O assalto às instituições começou muito antes dele. A corrupção é entendida pelos eleitores como a mais evidente e palpável expressão de degradação do funcionamento de todo o arcabouço jurídico-normativo-político. No fundo não deveria causar surpresa alguma a maneira como o pêndulo oscilou agora contra as forças políticas (não só o PT, evidentemente) que se apoiaram sobretudo na mentira, roubalheira e populismo fiscal irresponsável.

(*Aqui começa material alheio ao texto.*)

theorem RegisterFrame.invariant {s t : State} (h : RegisterFrame s t) (hinv : MachineInvariant s)
    (hpeer : t.peer.wf = true) : MachineInvariant t := by
  obtain ⟨hseq, he, hports, hstatus, hpollres, hflags, hattempt, -⟩ := hinv
  refine ⟨h.seq.holds hseq, h.e.holds he, fun hinitd => ?ports, h.status.holds hstatus, ?pollres, ?flags, ?attempt,
    hpeer⟩
  case ports =>
    obtain ⟨hctl, hdata⟩ := hports (h.initd ▸ hinitd)
    exact ⟨h.ctlDir.trans hctl, h.dbDir.holds hdata⟩
  case pollres =>
    obtain hkept | hpolled := h.pollres
    · rwa [hkept]
    · exact .inr hpolled
  case flags =>
    rcases h.flags with hkept | htmo
    · rwa [hkept]
    · rwa [htmo, withTmo_highBits]
  case attempt =>
    rw [h.surroundings.2.1]
    exact h.attempt.holds hattempt

/-- The unpolled part of INIT makes both ports outputs. -/
theorem initialised_invariant {s : State} (h : MachineInvariant s) : MachineInvariant (initialised s) := by
  obtain ⟨hseq, -, -, hregisters⟩ := h
  exact ⟨hseq, rfl, fun _ => ⟨rfl, rfl⟩, hregisters⟩

/-- INITD may be set where both ports are outputs. -/
theorem recordInitd_invariant {s : State} (h : MachineInvariant s) (hctl : s.ctlDir = .output)
    (hdata : s.dbDir = .output) : MachineInvariant (endOperation codeSuccess (recordInitd s)) := by
  obtain ⟨-, he, -, -, hpollres, hflags, hrest⟩ := h
  exact ⟨rfl, he, fun _ => ⟨hctl, hdata⟩, .inl rfl, hpollres, (withInitd_highBits s.flags).trans hflags, hrest⟩

/-- The peer's memories stay canonical through the micro-operations of an operation, and so through all of it
(`reach_exec`). -/
theorem exec_peer_wf {i : Instr} {s t : State} (hseq : s.seq = .idle) (hexec : exec i s = .next t)
    (hpeer : s.peer.wf = true) : t.peer.wf = true := by
  obtain ⟨u, hu, ⟨n, hticks, -⟩, -⟩ := reach_exec i hseq
  obtain rfl : u = t := Host.Outcome.next.inj (hu.symm.trans hexec)
  rw [← hticks]
  exact (ticks_tickFrame n (beginOperation i s)).2.2 hpeer

theorem exec_invariant {i : Instr} {s t : State} (hinv : MachineInvariant s) (hexec : exec i s = .next t) :
    MachineInvariant t := by
  have hpeer : t.peer.wf = true := exec_peer_wf hinv.idle hexec hinv.peer_wf
  obtain hframe | ⟨u, hframe, rfl⟩ := exec_cases hexec
  · exact hframe.invariant hinv hpeer
  · have hu : MachineInvariant u := hframe.invariant (initialised_invariant hinv) hpeer
    exact recordInitd_invariant hu hframe.ctlDir (hframe.dbDir.holds rfl)

/-- Settles O55: each thing an idle step can come to keeps the invariant (`idleStep_cases`). -/
theorem everyStepKeepsTheInvariant : Obligations.EveryStepKeepsTheInvariant := by
  unfold Obligations.EveryStepKeepsTheInvariant
  intro s t hinv hstep
  cases idleStep_cases hinv.idle hstep with
  | access hhost => exact hhost.invariant hinv
  | operation hexec hhost => exact exec_invariant (hhost.invariant hinv) hexec
  | reserved hhost => exact reservedOperation_invariant (hhost.invariant hinv)
  | reset => exact takeReset_invariant hinv.peer_wf
  | cutShort _ hcut => exact takeReset_invariant (hcut hinv.peer_wf)

end Sys2Proof.Machine

/-! ## 20_memory, section 3: LCDC depends on the peer only through the bytes sampled (R71, decision D24) -/

namespace Sys2Proof.Machine

/-! ### The bytes sampled -/

/-- The byte an event samples, if it is a sample. -/
def Event.sampledByte : Event → Option Byte
  | .sample b => some b
  | _ => none

/-- The bytes sampled in a trace, oldest first. -/
def samplesOf (evs : List Event) : List Byte := evs.filterMap Event.sampledByte

@[simp] theorem samplesOf_append (evs more : List Event) : samplesOf (evs ++ more) = samplesOf evs ++ samplesOf more :=
  List.filterMap_append

@[simp] theorem samplesOf_write (reg : BusRegister) (b : Byte) : samplesOf (Txn.events (.write reg b)) = [] := rfl

@[simp] theorem samplesOf_read (reg : BusRegister) (b : Byte) : samplesOf (Txn.events (.read reg b)) = [b] := rfl

@[simp] theorem samplesOf_wait (d : Delay) : samplesOf (Txn.events (.wait d)) = [] := rfl

@[simp] theorem samplesOf_timeout : samplesOf (Txn.events .timeout) = [] := rfl

theorem samplesOf_prefix {evs more : List Event} (h : evs <+: more) : samplesOf evs <+: samplesOf more := by
  obtain ⟨rest, rfl⟩ := h
  simp

/-- The samples of a poll's trace are the bytes it is said to have sampled. -/
@[simp] theorem samplesOf_pollTxns (samples : List Byte) : samplesOf (pinEvents (pollTxns samples)) = samples := by
  induction samples with
  | nil => rfl
  | cons b rest ih =>
    cases rest with
    | nil => cases hb : busyBit b <;> simp [pollTxns, statusReads, hb]
    | cons c rest =>
      rw [pollTxns_cons b (by simp)]
      simp [ih]

/-- A poll stops by what it has sampled: of two polls with one budget, neither sampled a proper beginning of what the
other did (R153). -/
theorem PollShape.eq_of_prefix {n : Nat} {p q : List Byte} (hp : PollShape n p) (hq : PollShape n q) (h : p <+: q) :
    p = q := by
  obtain ⟨rest, rfl⟩ := h
  by_contra hne
  have hrest : rest ≠ [] := fun hnil => hne (by simp [hnil])
  obtain ⟨-, hlength, hbusy, -⟩ := hq
  have hlast : lastBusy p = true := by
    rw [lastBusy_eq hp.ne_nil]
    refine hbusy _ ?_
    rw [List.dropLast_append_of_ne_nil hrest, lastSample, List.getLastD_eq_getLast?,
      List.getLast?_eq_some_getLast hp.ne_nil]
    exact List.mem_append_left _ (List.getLast_mem hp.ne_nil)
  have hfull : p.length = n := hp.2.2.2 hlast
  have hpos := List.length_pos_of_ne_nil hrest
  simp only [List.length_append] at hlength
  omega

/-! ### Operations that only the samples drive -/

theorem PeerOnly.symm {s t : State} (h : PeerOnly s t) : PeerOnly t s := by
  unfold PeerOnly at *
  rw [h]

theorem PeerOnly.trace {s t : State} (h : PeerOnly s t) : t.trace = s.trace := by
  unfold PeerOnly at h
  rw [h]

/-- What a function makes of two such states, if it neither reads nor writes the peer and the free values. -/
theorem PeerOnly.map {f : State → State} {s t : State} (h : PeerOnly s t)
    (hf : ∀ u p n, f { u with peer := p, freeCount := n } = { f u with peer := p, freeCount := n }) :
    PeerOnly (f s) (f t) := by
  unfold PeerOnly at *
  rw [h, hf]

/-- RDATA is written. -/
def withRdata (b : Byte) (s : State) : State := { s with rdata := b }

theorem PeerOnly.withRdata {s t : State} (h : PeerOnly s t) (b : Byte) : PeerOnly (withRdata b s) (withRdata b t) :=
  h.map fun _ _ _ => Eq.refl _

/-- An operation that only adds events, and of which two runs, from states that differ only in the peer and the free
values, cannot come apart as long as both sample along one list of bytes. -/
structure SampleDriven (f : State → State) : Prop where
  adds : ∀ s, s.trace <+: (f s).trace
  determined : ∀ (s s' : State) (bytes : List Byte), PeerOnly s s' → samplesOf (f s).trace <+: bytes →
    samplesOf (f s').trace <+: bytes → PeerOnly (f s) (f s')

namespace SampleDriven

/-- Run one after the other: what the first one samples begins what both sample. -/
theorem comp {g f : State → State} (hg : SampleDriven g) (hf : SampleDriven f) : SampleDriven fun s => g (f s) where
  adds s := (hf.adds s).trans (hg.adds (f s))
  determined s s' bytes hpeer h h' :=
    have hfirst : PeerOnly (f s) (f s') :=
      hf.determined s s' bytes hpeer ((samplesOf_prefix (hg.adds (f s))).trans h)
        ((samplesOf_prefix (hg.adds (f s'))).trans h')
    hg.determined (f s) (f s') bytes hfirst h h'

/-- An operation may depend on whatever is neither the peer nor a free value. -/
theorem reading {α : Type} {f : α → State → State} {field : State → α} (hf : ∀ a, SampleDriven (f a))
    (hfield : ∀ {s s'}, PeerOnly s s' → field s' = field s) : SampleDriven fun s => f (field s) s where
  adds s := (hf (field s)).adds s
  determined s s' bytes hpeer h h' := by
    rw [hfield hpeer] at h' ⊢
    exact (hf (field s)).determined s s' bytes hpeer h h'

/-- An operation that samples some bytes and does, but for the peer and the free values, what is done `after` them:
enough that the bytes say themselves where they end. -/
theorem of_samples {f : State → State} {possible : Config → List Byte → Prop} {after : List Byte → State → State}
    (hf : ∀ s, ∃ bytes, possible s.cfg bytes ∧ PeerOnly (after bytes s) (f s))
    (hends : ∀ c x y, possible c x → possible c y → x <+: y → x = y)
    (hafter : ∀ bytes {s s'}, PeerOnly s s' → PeerOnly (after bytes s) (after bytes s'))
    (htrace : ∀ bytes s, possible s.cfg bytes →
      ∃ evs, (after bytes s).trace = s.trace ++ evs ∧ samplesOf evs = bytes) : SampleDriven f where
  adds s := by
    obtain ⟨bytes, hbytes, hpeer⟩ := hf s
    obtain ⟨evs, hevs, -⟩ := htrace bytes s hbytes
    rw [hpeer.trace, hevs]
    exact List.prefix_append _ _
  determined s s' bytes hpeer h h' := by
    obtain ⟨x, hx, hfx⟩ := hf s
    obtain ⟨y, hy, hfy⟩ := hf s'
    obtain ⟨evs, hevs, rfl⟩ := htrace x s hx
    obtain ⟨evs', hevs', rfl⟩ := htrace y s' hy
    rw [hfx.trace, hevs, samplesOf_append] at h
    rw [hfy.trace, hevs', samplesOf_append, hpeer.trace] at h'
    rw [hpeer.cfg] at hy
    have hsame : samplesOf evs = samplesOf evs' := by
      rcases List.prefix_or_prefix_of_prefix h h' with hle | hle
      · exact hends s.cfg _ _ hx hy ((List.prefix_append_right_inj _).1 hle)
      · exact (hends s.cfg _ _ hy hx ((List.prefix_append_right_inj _).1 hle)).symm
    rw [← hsame] at hfy
    exact (hfx.symm.trans (hafter _ hpeer)).trans hfy

/-- An operation that samples nothing. -/
theorem of_no_sample {f after : State → State} (hf : ∀ s, PeerOnly (after s) (f s))
    (hafter : ∀ {s s'}, PeerOnly s s' → PeerOnly (after s) (after s'))
    (htrace : ∀ s, ∃ evs, (after s).trace = s.trace ++ evs ∧ samplesOf evs = []) : SampleDriven f :=
  of_samples (possible := fun _ bytes => bytes = []) (after := fun _ => after)
    (fun s => ⟨[], rfl, hf s⟩)
    (fun _ _ _ hx hy _ => hx.trans hy.symm)
    (fun _ _ _ hpeer => hafter hpeer)
    (fun _ s hbytes => hbytes ▸ htrace s)

theorem nothing : SampleDriven fun s => s := of_no_sample PeerOnly.rfl (fun h => h) fun _ => ⟨[], by simp, rfl⟩

theorem endOperation (code : Byte) : SampleDriven (endOperation code) :=
  of_no_sample (fun _ => PeerOnly.rfl _) (·.map fun _ _ _ => rfl) fun _ => ⟨[], by simp, rfl⟩

theorem recordInitd : SampleDriven recordInitd :=
  of_no_sample (fun _ => PeerOnly.rfl _) (·.map fun _ _ _ => rfl) fun _ => ⟨[], by simp, rfl⟩

theorem writeCycle (reg : BusRegister) (b : Byte) : SampleDriven (writeCycle reg b) :=
  of_no_sample (writeCycle_peerOnly reg b) (fun h => h.writeLatched reg b) fun _ =>
    ⟨_, rfl, samplesOf_write reg b⟩

theorem initRaw : SampleDriven initRaw :=
  of_no_sample initRaw_peerOnly (·.map fun _ _ _ => rfl) fun _ =>
    ⟨_, List.append_assoc _ _ _, rfl⟩

/-- A read cycle samples one byte (R138). -/
theorem readCycle (reg : BusRegister) : SampleDriven fun s => (readCycle reg s).2 :=
  of_samples (possible := fun _ bytes => bytes.length = 1) (after := fun bytes => readDone reg (lastSample bytes))
    (fun s => ⟨[_], rfl, readCycle_peerOnly reg s⟩)
    (fun _ _ _ hx hy hle => hle.eq_of_length (hx.trans hy.symm))
    (fun _ _ _ hpeer => hpeer.readDone reg _)
    (fun bytes s hbytes => by
      obtain ⟨b, rfl⟩ := List.length_eq_one_iff.1 hbytes
      exact ⟨_, rfl, samplesOf_read reg b⟩)

theorem poll : SampleDriven fun s => (pollUntilReady s).state :=
  of_samples (possible := fun c => PollShape c.maxAttempts) (after := afterPoll)
    (fun s => by
      obtain ⟨bytes, hshape, -, hpeer⟩ := poll_afterPoll s
      exact ⟨bytes, hshape, hpeer⟩)
    (fun _ _ _ hx hy => hx.eq_of_prefix hy)
    (fun bytes _ _ hpeer => hpeer.afterPoll bytes)
    (fun bytes _ _ => ⟨_, rfl, samplesOf_pollTxns bytes⟩)

theorem readAddress : SampleDriven fun s => (readAddress s).2 :=
  of_samples (possible := fun c => PollShape c.maxAttempts)
    (after := fun bytes s => withRdata (addressByte (addressOf (lastSample bytes))) (afterPoll bytes s))
    (fun s => by
      obtain ⟨bytes, hshape, -, hpeer⟩ := readAddress_spec s
      exact ⟨bytes, hshape, hpeer⟩)
    (fun _ _ _ hx hy => hx.eq_of_prefix hy)
    (fun bytes _ _ hpeer => (hpeer.afterPoll bytes).withRdata _)
    (fun bytes _ _ => ⟨_, rfl, samplesOf_pollTxns bytes⟩)

/-- The read cycle of RDDATA, whose byte RDATA receives (R193). -/
theorem readToRdata (reg : BusRegister) :
    SampleDriven fun s => withRdata (Machine.readCycle reg s).1 (Machine.readCycle reg s).2 :=
  of_samples (possible := fun _ bytes => bytes.length = 1)
    (after := fun bytes s => withRdata (lastSample bytes) (readDone reg (lastSample bytes) s))
    (fun s => ⟨[_], rfl, (readCycle_peerOnly reg s).withRdata _⟩)
    (fun _ _ _ hx hy hle => hle.eq_of_length (hx.trans hy.symm))
    (fun _ _ _ hpeer => (hpeer.readDone reg _).withRdata _)
    (fun bytes s hbytes => by
      obtain ⟨b, rfl⟩ := List.length_eq_one_iff.1 hbytes
      exact ⟨_, rfl, samplesOf_read reg b⟩)

theorem readData : SampleDriven readData := (readToRdata .data).comp poll

theorem issueInstruction (b : Byte) : SampleDriven (issueInstruction b) := (writeCycle .instruction b).comp poll

theorem writeData (b : Byte) : SampleDriven (writeData b) := (writeCycle .data b).comp poll

theorem validatedInstruction (op : LcdOpcode) (arg : Byte) : SampleDriven (validatedInstruction op arg) := by
  unfold Machine.validatedInstruction
  cases encodeSettings op arg with
  | some b => exact (endOperation codeSuccess).comp (issueInstruction b)
  | none => exact endOperation codeInvalidArgument

theorem subInstruction (op : LcdOpcode) (settings : Byte) : SampleDriven (subInstruction op settings) := by
  unfold Machine.subInstruction
  cases encodeSettings op settings with
  | some b => exact issueInstruction b
  | none => exact nothing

Antes de surgir um Bolsonaro, já existia um enorme cansaço de “tudo isto aí”.

A ideia propagada por Bolsonaro de que ele é capaz de limpar o jogo sujo, e enfrentar tudo o que está corrompido (começando pela restauração de valores tradicionais), acabou sendo um grande triunfo eleitoral.

Mas apenas esse discurso, diria Tancredo, não lhe permitirá governar.*

(*) William Waack (publicado no Estadão)

PERGUNTAR NÃO ESTUPRA

Tem a opção do Temer ficar?

 

A piada que circula em Brasília, às vésperas da eleição, é que, diante do quadro eleitoral, bastante gente gostaria que uma terceira opção aparecesse nas urnas eletrônicas na votação de domingo.

Além dos nomes de Jair Bolsonaro e de Fernando Haddad, a gaiatice é que a opção “Fica Temer” tinha tudo para fazer sucesso.

O MEU “ÍDALO” SABE DAS COISAS

Gabeira sugere ‘reavaliação’ da esquerda

O jornalista e ex-deputado Fernando Gabeira diz em entrevista ao podcast da Rio Bravo Investimentos que esta eleição deve levar a esquerda a mergulhar num processo de reflexão.

De acordo com a coluna Direto da Fonte, do Estadão, Gabeira afirma que, mesmo antes de ser um candidato bem-sucedido, Jair Bolsonaro já dizia “coisas que quem anda pelas ruas do Brasil sabe que outras pessoas pensam também”. Ele sugere “que a esquerda faça uma avaliação de sua atuação e do próprio comportamento do eleitorado”, procurando uma maneira de falar com essas pessoas, modificando “algumas propostas que surgiram no auge da polarização”.

POLÍTICOS…

A aproximação de Alvaro Dias e Bolsonaro

 

Depois de ter xingado o presidenciável Jair Bolsonaro no primeiro turno, o ex-presidenciável Alvaro Dias, do Podemos, tenta se aproximar do candidato do PSL nos últimos dias.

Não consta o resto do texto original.